Jedną z jego ofiar stała się pani Sz. TP wyłączyła jej telefon i zażądała uzupełnienia wpłat za pięć zaległych rachunków. Abonentka się zdziwiła - faktury miała opłacone, a na wyciągu z banku potwierdzenie, że kwestionowane przez TP sumy były ściągane z jej konta. Sprawę udało się wyjaśnić dopiero po interwencji "Gazety".
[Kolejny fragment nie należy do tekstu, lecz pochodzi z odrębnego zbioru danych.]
-- ==== Sys2Proof/Config.lean ====
section
/-! DEFINITION. The configuration of the MWU (00_scope.md R7): what is fixed before reset and never changes
(10_state.md R34, 70_reset_and_hazards.md R125). The OPEN parameters are constants without a body, so that no
proof can see a value of theirs. -/

namespace Sys2Proof

/-- The legal word widths (R7). -/
abbrev LegalWidth (W : Nat) : Prop := W = 8 ∨ W = 16 ∨ W = 32 ∨ W = 64

/-- `MAX_WORDS` (R7, D5): "a positive integer, or `UNBOUNDED`". -/
inductive MaxWords where
  | unbounded
  | bounded (n : Nat) (positive : 0 < n)
deriving DecidableEq, Repr, Inhabited

/-- `MAX_WORDS` as a bound, where there is one. -/
def MaxWords.bound (m : MaxWords) : Option Nat :=
  match m with
  | .unbounded => none
  | .bounded n _ => some n

/-- `HEX_ZERO` (R7, D22): how the host renders the value 0. -/
inductive HexZero where
  | bare       -- "0"
  | prefixed   -- "0x0"
deriving DecidableEq, Repr, Inhabited

/-- `HEX_CASE` (R7, D22): the letter case of the hexadecimal digits a to f. -/
inductive HexCase where
  | lower
  | upper
deriving DecidableEq, Repr, Inhabited

/-- The parameters of R7: "A model takes each one as an argument of its configuration". -/
structure Config where
  /-- `W`, bits per stored word, legal when 8, 16, 32 or 64. -/
  wordBits : Nat
  /-- `NUM_VREG`, legal in 1..16. -/
  numVreg : Nat
  maxWords : MaxWords
  hexZero : HexZero
  hexCase : HexCase
deriving DecidableEq, Repr

/-- The parameters are legal (R7); that MAX_WORDS is positive is in its type. -/
structure Config.Legal (cfg : Config) : Prop where
  width : LegalWidth cfg.wordBits
  someRegister : 1 ≤ cfg.numVreg
  atMostSixteen : cfg.numVreg ≤ 16

/-- `MAX_WORDS` of this hardware: OPEN (R7, D5), so a constant of which nothing is known (log 2). -/
opaque Config.maxWordsOpen : MaxWords

/-- `HEX_ZERO` of this host: OPEN (R7, D22; log 3). -/
opaque Config.hexZeroOpen : HexZero

/-- `HEX_CASE` of this host: OPEN (R7, D22; log 3). -/
opaque Config.hexCaseOpen : HexCase

/-- This hardware (R7, column "value for this hardware"): 16 value registers, the rest OPEN but for the width, which is
"32 by default; any legal value conforms". DESIGN CHOICE (log 1): this unit has the default width. -/
def Config.hw : Config where
  wordBits := 32
  numVreg := 16
  maxWords := Config.maxWordsOpen
  hexZero := Config.hexZeroOpen
  hexCase := Config.hexCaseOpen

end Sys2Proof
end

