-- ==== Sys2Proof/Machine/Operands.lean ====
section
/-! DEFINITION. Operands: the word constants (00_scope.md R8), what a pair means and its canonical form (R12 to R16),
the bits of an integer (R10), and reading a register as an operand (30_encoding.md R53, R58). -/

namespace Sys2Proof

/-- `ALL_ONES = 2^W - 1` (R8). -/
def allOnes (W : Nat) : BitVec W := BitVec.ofNat W (2 ^ W - 1)

/-- `MSB = 2^(W-1)` (R8). -/
def msbWord (W : Nat) : BitVec W := BitVec.ofNat W (2 ^ (W - 1))

/-- `ALL_BUT_MSB = MSB - 1` (R8). -/
def allButMsb (W : Nat) : BitVec W := msbWord W - 1

/-- `NOT_ONE = ALL_ONES - 1` (R8). -/
def notOne (W : Nat) : BitVec W := allOnes W - 1

/-- `ext(s)`, the extension word of a sign (R12). -/
def extWord (W : Nat) (s : Bool) : BitVec W := if s then allOnes W else 0

/-- `eff(s, w, i)`, the effective word at position `i` (R12). -/
def BigInt.eff {W : Nat} (p : BigInt W) (i : Nat) : BitVec W := p.words.getD i (extWord W p.sign)

/-- The sum of `w_i · 2^(W·i)`, the first term of R13. -/
def wordsSum {W : Nat} : List (BitVec W) → Nat
  | [] => 0
  | w :: ws => w.toNat + 2 ^ W * wordsSum ws

/-- `val(s, w)`, the logical value of a pair (R13). -/
def BigInt.val {W : Nat} (p : BigInt W) : Int :=
  (wordsSum p.words : Int) - if p.sign then ((2 ^ (W * p.words.length) : Nat) : Int) else 0

/-- `normalize` (R14): remove the last word while it is the extension word. -/
def BigInt.normalize {W : Nat} (p : BigInt W) : BigInt W :=
  { p with words := (p.words.reverse.dropWhile fun w => decide (w = extWord W p.sign)).reverse }

/-- A pair is normalized (R14). -/
abbrev BigInt.Normalized {W : Nat} (p : BigInt W) : Prop := p.normalize = p

/-- The number of bits of a natural number: 0 for 0, else `floor(log2 m) + 1`. -/
def bitCount (m : Nat) : Nat := if m = 0 then 0 else m.log2 + 1

/-- The least `k ≥ 0` with `-2^(W·k) ≤ v < 2^(W·k)` (R14): the bits of `v`, or of `NOT v` when `v` is negative,
in whole words. -/
def wordCount (W : Nat) (v : Int) : Nat :=
  (bitCount (if v < 0 then (-v - 1).toNat else v.toNat) + (W - 1)) / W

/-- `canon(v)` (R14): `w_i = floor(v / 2^(W·i)) mod 2^W` for `i < k`. -/
def canon (W : Nat) (v : Int) : BigInt W where
  sign := decide (v < 0)
  words := (List.range (wordCount W v)).map fun i => BitVec.ofInt W (v / ((2 ^ (W * i) : Nat) : Int))

/-- `bit_j(v) = floor(v / 2^j) mod 2` (R10). -/
def bitOf (v : Int) (j : Nat) : Int := v / ((2 ^ j : Nat) : Int) % 2

namespace Machine

/-- Register `i` as an operand: what it holds, `none` where its VALID bit is 0 (R26) or there is no such register. -/
def Mwu.reg {cfg : Config} (u : Mwu cfg) (i : Nat) : Option (BigInt cfg.wordBits) := (u.v[i]?).join

/-- Every register index is below `NUM_VREG` (30_encoding.md R58). -/
def indicesInRange (cfg : Config) (rs : List Reg) : Bool := rs.all fun r => decide (r.val < cfg.numVreg)

end Machine

end Sys2Proof
end

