-- ==== Sys2Proof/Machine/Arithmetic.lean ====
section
/-! DEFINITION. The arithmetic engine (42_arithmetic.md): NEG, INC, DEC, ADD, SUB, MUL, BITLEN over ℤ, with no width
(R84). -/

namespace Sys2Proof.Machine

/-- The value law of NEG (R77). -/
def negLaw (x : Int) : Int := -x

/-- The value law of INC (R78). -/
def incLaw (x : Int) : Int := x + 1

/-- The value law of DEC (R79). -/
def decLaw (x : Int) : Int := x - 1

/-- The value law of ADD (R80). -/
def addLaw (x y : Int) : Int := x + y

/-- The value law of SUB (R81). -/
def subLaw (x y : Int) : Int := x - y

/-- The value law of MUL (R82). -/
def mulLaw (x y : Int) : Int := x * y

/-- The value law of BITLEN (R83): 0 for `v ≤ 0`, else `floor(log2 v) + 1`. -/
def bitlenLaw (x : Int) : Int := if x ≤ 0 then 0 else (bitCount x.toNat : Int)

/-- NEG (R77). -/
def execNeg (d a : Reg) (s : State) : Host.Outcome State Fault Refusal :=
  .next (s.onUnit (commandRR negLaw d a))

/-- INC (R78). -/
def execInc (d a : Reg) (s : State) : Host.Outcome State Fault Refusal :=
  .next (s.onUnit (commandRR incLaw d a))

/-- DEC (R79). -/
def execDec (d a : Reg) (s : State) : Host.Outcome State Fault Refusal :=
  .next (s.onUnit (commandRR decLaw d a))

/-- ADD (R80). -/
def execAdd (d a b : Reg) (s : State) : Host.Outcome State Fault Refusal :=
  .next (s.onUnit (commandRRR addLaw d a b))

/-- SUB (R81). -/
def execSub (d a b : Reg) (s : State) : Host.Outcome State Fault Refusal :=
  .next (s.onUnit (commandRRR subLaw d a b))

/-- MUL (R82). -/
def execMul (d a b : Reg) (s : State) : Host.Outcome State Fault Refusal :=
  .next (s.onUnit (commandRRR mulLaw d a b))

/-- BITLEN (R83). -/
def execBitlen (d a : Reg) (s : State) : Host.Outcome State Fault Refusal :=
  .next (s.onUnit (commandRR bitlenLaw d a))

end Sys2Proof.Machine
end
- Żeby zabezpieczyć się przed błędnymi wyłączeniami, wprowadziliśmy specjalną procedurę weryfikacji wszystkich, którzy znaleźli się na naszej czarnej liście - zapewnia Barbara Górska, rzecznik Telekomunikacji. - Sprawdzamy wszystko, co może spowodować, że nie wyłączymy klientowi telefonu. Płacąc długi na poczcie, trzeba doliczyć dziewięć, a w banku - siedem dni na przelanie pieniędzy na konto TP. Jeśli więc ktoś spłaci dług dzisiaj, telefon i tak zamilknie. Chyba że wyśle potwierdzenie wpłaty faksem (na bezpłatny numer 9394). Wtedy - zapewnia operator - telefon nadal będzie działał. Jeśli klient ureguluje dług już po wyłączeniu telefonu, musi poczekać pięć dni roboczych na jego ponowne uruchomienie.

( Najpierw operator daje klientom dwa tygodnie po terminie płatności na uregulowanie długu. ( Później o pieniądze upomina się Telecentrum Windykacyjne. ( Jeśli to nie podziała, TP wysyła wezwanie do zapłaty i telefonicznie ponagla klientów. ( 45 dni po terminie płatności uniemożliwia im dzwonienie. ( Wówczas o odzyskanie długu zaczyna zabiegać firma windykacyjna. ( Po trzech miesiącach telefon milknie całkowicie. ( Po kolejnych dziesięciu dniach TP wysyła jeszcze jedno wezwanie do zapłaty. ( Abonent, który nawet wtedy nie zapłaci, przestaje być klientem TP - po 136 dniach rozwiązuje ona z nim umowę.